Sun-dried Tomato and Goat Cheese Tartlets

Ingredients: 

12 ounces frozen puff pastry, thawed
2 garlic cloves, minced
1/2 teaspoon ground white pepper
1 ½ tablespoons fresh basil, chopped
1/3 cup whole milk
2 tablespoons dry sherry
2 large eggs
1 ½ teaspoons all-purpose flour
1/2 cup fresh goat cheese, crumbled
1/4 cup green onions, minced
3 tablespoons sun-dried tomatoes, minced 

Directions: 

Preheat oven to 350 F. 

On a lightly floured surface, roll the puff pastry to 1/8-inch thick. Once rolled, generously prick the surface of the pastry with a fork. Using a 2 ½-inch round cookie cutter, cut 30 rounds from the puff pastry. Apply firm pressure on the cookie cutter and avoid moving it back and forth when cutting. 

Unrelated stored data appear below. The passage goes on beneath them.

-- ==== Sys2Proof/Config.lean ====
section
/-! DEFINITION. What is fixed for one model instance: the parameters of rule R4, the register map of rule R41,
and the free values the spec leaves open. -/

namespace Sys2Proof.Config

/-- The two legal values of P_MIN_PATTERN (R4): `0b1100`, the default, and `0b1010`. -/
inductive MinPattern where
  | p1100
  | p1010
deriving DecidableEq, Repr

/-- The parameters of one model instance (R4). No step and no reset changes them (R220). -/
structure Params where
  /-- P_MIN_PATTERN -/
  minPattern : MinPattern
  /-- P_OFF_INFERENCE -/
  offInference : Bool
deriving DecidableEq, Repr

/-- The defaults of rule R4. -/
def defaultParams : Params := ⟨.p1100, true⟩

/-- TD_BASE (R4). -/
def tdBase : Byte := 0x00
/-- TD_LEN (R4). -/
def tdLen : Nat := 7
/-- First address of the time part, Second (R41, R124). -/
def timeBase : Byte := 0x00
/-- Bytes a time-only encode writes (R124). -/
def timeLen : Nat := 3
/-- First address of the date part, Weekday (R41, R125). -/
def dateBase : Byte := 0x03
/-- Bytes a date-only encode writes (R125). -/
def dateLen : Nat := 4
/-- A1_BASE (R4). -/
def a1Base : Byte := 0x07
/-- A1_LEN (R4). -/
def a1Len : Nat := 4
/-- A2_BASE (R4). -/
def a2Base : Byte := 0x0B
/-- A2_LEN (R4). -/
def a2Len : Nat := 3

/-- FREE VALUE (R46; log entry 3): the byte the environment answers for register address `addr` at draw number
`draw`, when the last byte delivered there (if any) is `delivered` and the state lists no answer. Nothing is
known of it. -/
opaque chipByte (draw addr : Nat) (delivered : Option Byte) : Byte

/-- FREE VALUE (R222; log entry 7): whether a reset asserted while a command is issued comes before it. -/
opaque resetFirst (draw : Nat) : Bool

end Sys2Proof.Config
end

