/-! ## ALM_DECODE -/

/-- The conceptual bytes of an alarm that a state answers at the alarm's block (R150). -/
def State.alarmBytes (s : State) : AlarmNum → AlarmBytes
  | .one => ⟨s.answer 0x07, s.answer 0x08, s.answer 0x09, s.answer 0x0A⟩
  | .two => ⟨0x00, s.answer 0x0B, s.answer 0x0C, s.answer 0x0D⟩

theorem conceptual_readBurst (s : State) (n : AlarmNum) :
    conceptual n (s.readBurst (alarmBase n) (alarmLen n)) = s.alarmBytes n := by
  cases n <;> rfl

/-- What ALM_DECODE leaves of an alarm's conceptual bytes, field by field (R151 to R154). -/
structure DecodesAlarm (p : Config.Params) (n : AlarmNum) (c : AlarmBytes) (r : Results) : Prop where
  sec : r.sec = if n = .one then sexagesimalField c.c0 else 0
  min : r.min = sexagesimalField c.c1
  hour : r.hour = hourField c.c2
  day : r.day = if dayDateSelector c then 0 else dayField c.c3
  wday : r.wday = if dayDateSelector c then weekdayField c.c3 else 0
  mon : r.mon = 0
  year : r.year = 0
  mode : r.mode =
    modeCode (if offInferred p (classify p (patternKey c) n) r then .off else classify p (patternKey c) n)
  status : r.status = statusOff (offInferred p (classify p (patternKey c) n) r)

theorem alarmResults_decodes (p : Config.Params) (n : AlarmNum) (c : AlarmBytes) (b : Burst) :
    DecodesAlarm p n c ((alarmResults p n c).record b) where
  sec := by cases n <;> rfl
  min := rfl
  hour := rfl
  day := rfl
  wday := rfl
  mon := rfl
  year := rfl
  mode := rfl
  status := rfl

theorem exec_almDecode (n : AlarmNum) (s : State) :
    ∃ t, exec (.almDecode (alarmBlock n).1) s = .next t ∧ ReadEffect s t (alarmBlock n).2.1 (alarmBlock n).2.2
      ∧ DecodesAlarm s.params n (s.alarmBytes n) t.out := by
  obtain ⟨t, hexec, heffect, hout⟩ := exec_of_read_plan (planOf_almDecode_valid s.params n) (alarmLen_le_seven n) rfl
  refine ⟨t, hexec, ?_, ?_⟩
  · rwa [alarmBlock_snd]
  · rw [hout, conceptual_readBurst]
    exact alarmResults_decodes _ _ _ _

theorem planOf_almDecode_badNumber (p : Config.Params) {alm : Byte} (h1 : alm ≠ 1) (h2 : alm ≠ 2) :
    planOf p (.almDecode alm) = .quiet 0 statusEalm := by
  simp only [planOf, alarmOf_eq_none h1 h2]

/-- The Off post-correction (R153), as a condition on the classified mode and the populated fields. -/
theorem offInferred_iff {p : Config.Params} {m : AlarmMode} {r : Results} :
    offInferred p m r = true
      ↔ p.offInference = true ∧ (m = .dateMatch ∧ r.day = 0 ∨ m = .dayMatch ∧ r.wday = 0) := by
  simp [offInferred]

theorem DecodesAlarm.of_offInferred {p : Config.Params} {n : AlarmNum} {c : AlarmBytes} {r : Results}
    (hd : DecodesAlarm p n c r) (h : offInferred p (classify p (patternKey c) n) r = true) :
    r.mode = 8 ∧ r.status = 0x21 := by
  rw [hd.mode, hd.status, h]
  exact ⟨rfl, rfl⟩

theorem DecodesAlarm.of_not_offInferred {p : Config.Params} {n : AlarmNum} {c : AlarmBytes} {r : Results}
    (hd : DecodesAlarm p n c r) (h : offInferred p (classify p (patternKey c) n) r ≠ true) :
    r.mode = modeCode (classify p (patternKey c) n) ∧ r.status = 0x01 := by
  rw [hd.mode, hd.status, Bool.eq_false_iff.2 h]
  exact ⟨rfl, rfl⟩

/-- Settles O17: a bad number's plan is quiet; a good one's fields are those of `DecodesAlarm`, none of which wraps. -/
theorem almDecodeResult : Obligations.AlmDecodeResult := by
  refine ⟨fun alm s h1 h2 => exec_eq_of_quiet_plan (planOf_almDecode_badNumber s.params h1 h2), fun n s => ?_⟩
  intro c m
  obtain ⟨t, hexec, heffect, hout⟩ := exec_almDecode n s
  have hd : DecodesAlarm s.params n c t.out := hout
  refine ⟨t, hexec, heffect, ?sec, ?min, ?hour, ?day, ?wday, hd.mon, hd.year,
    fun hoff => hd.of_offInferred (offInferred_iff.2 hoff),
    fun hkept => hd.of_not_offInferred (mt offInferred_iff.1 hkept)⟩
  case sec => rw [hd.sec, apply_ite BitVec.toNat, (sexagesimalField_toNat _).1]; rfl
  case min => rw [hd.min, (sexagesimalField_toNat _).1]
  case hour => rw [hd.hour, (hourField_toNat _).1]
  case day => rw [hd.day, apply_ite BitVec.toNat, (dayField_toNat _).1]; rfl
  case wday => rw [hd.wday, apply_ite BitVec.toNat, weekdayField, trunc8_bcd2dec_toNat]; rfl

/-! ## ALM_ENCODE -/

theorem planOf_almEncode_badNumber (p : Config.Params) {alm : Byte} (h1 : alm ≠ 1) (h2 : alm ≠ 2)
    (mode : BitVec 4) (sec min hour wday day : Byte) :
    planOf p (.almEncode alm mode sec min hour wday day) = .quiet 0 statusEalm := by
  simp only [planOf, alarmOf_eq_none h1 h2]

Place each puff pastry round into a 1 ¾-inch round tart mold and press gently. Make sure there are no air pockets under the pastry. Cover the puff pastry in the tart molds with a small piece of foil and fill with uncooked dried beans, rice or pastry weights. Place the tarts on a cookie sheet and refrigerate for 5 minutes. 

Bake the tart shells for 20 minutes. Allow them to cool completely and remove the foil and beans, rice or weights. 

Combine the garlic, white pepper, basil, milk and sherry in a food processor. Add the eggs and flour and process until just blended. Toss together the goat cheese, green onion and sun-dried tomatoes. Place 1 teaspoon of the goat cheese mixture into each tart shell before filling with the egg mixture until nearly full, about 3/4 teaspoon. Place the cookie sheet with the tarts in the 350 F oven and bake for about 6 to 8 minutes, or until set. Serve immediately. Makes 30 tartlets. 

PER SERVING: Cal 80 (56% fat) Fat 5 g No fiber No chol Sodium 55 mg Carb 6 g


----------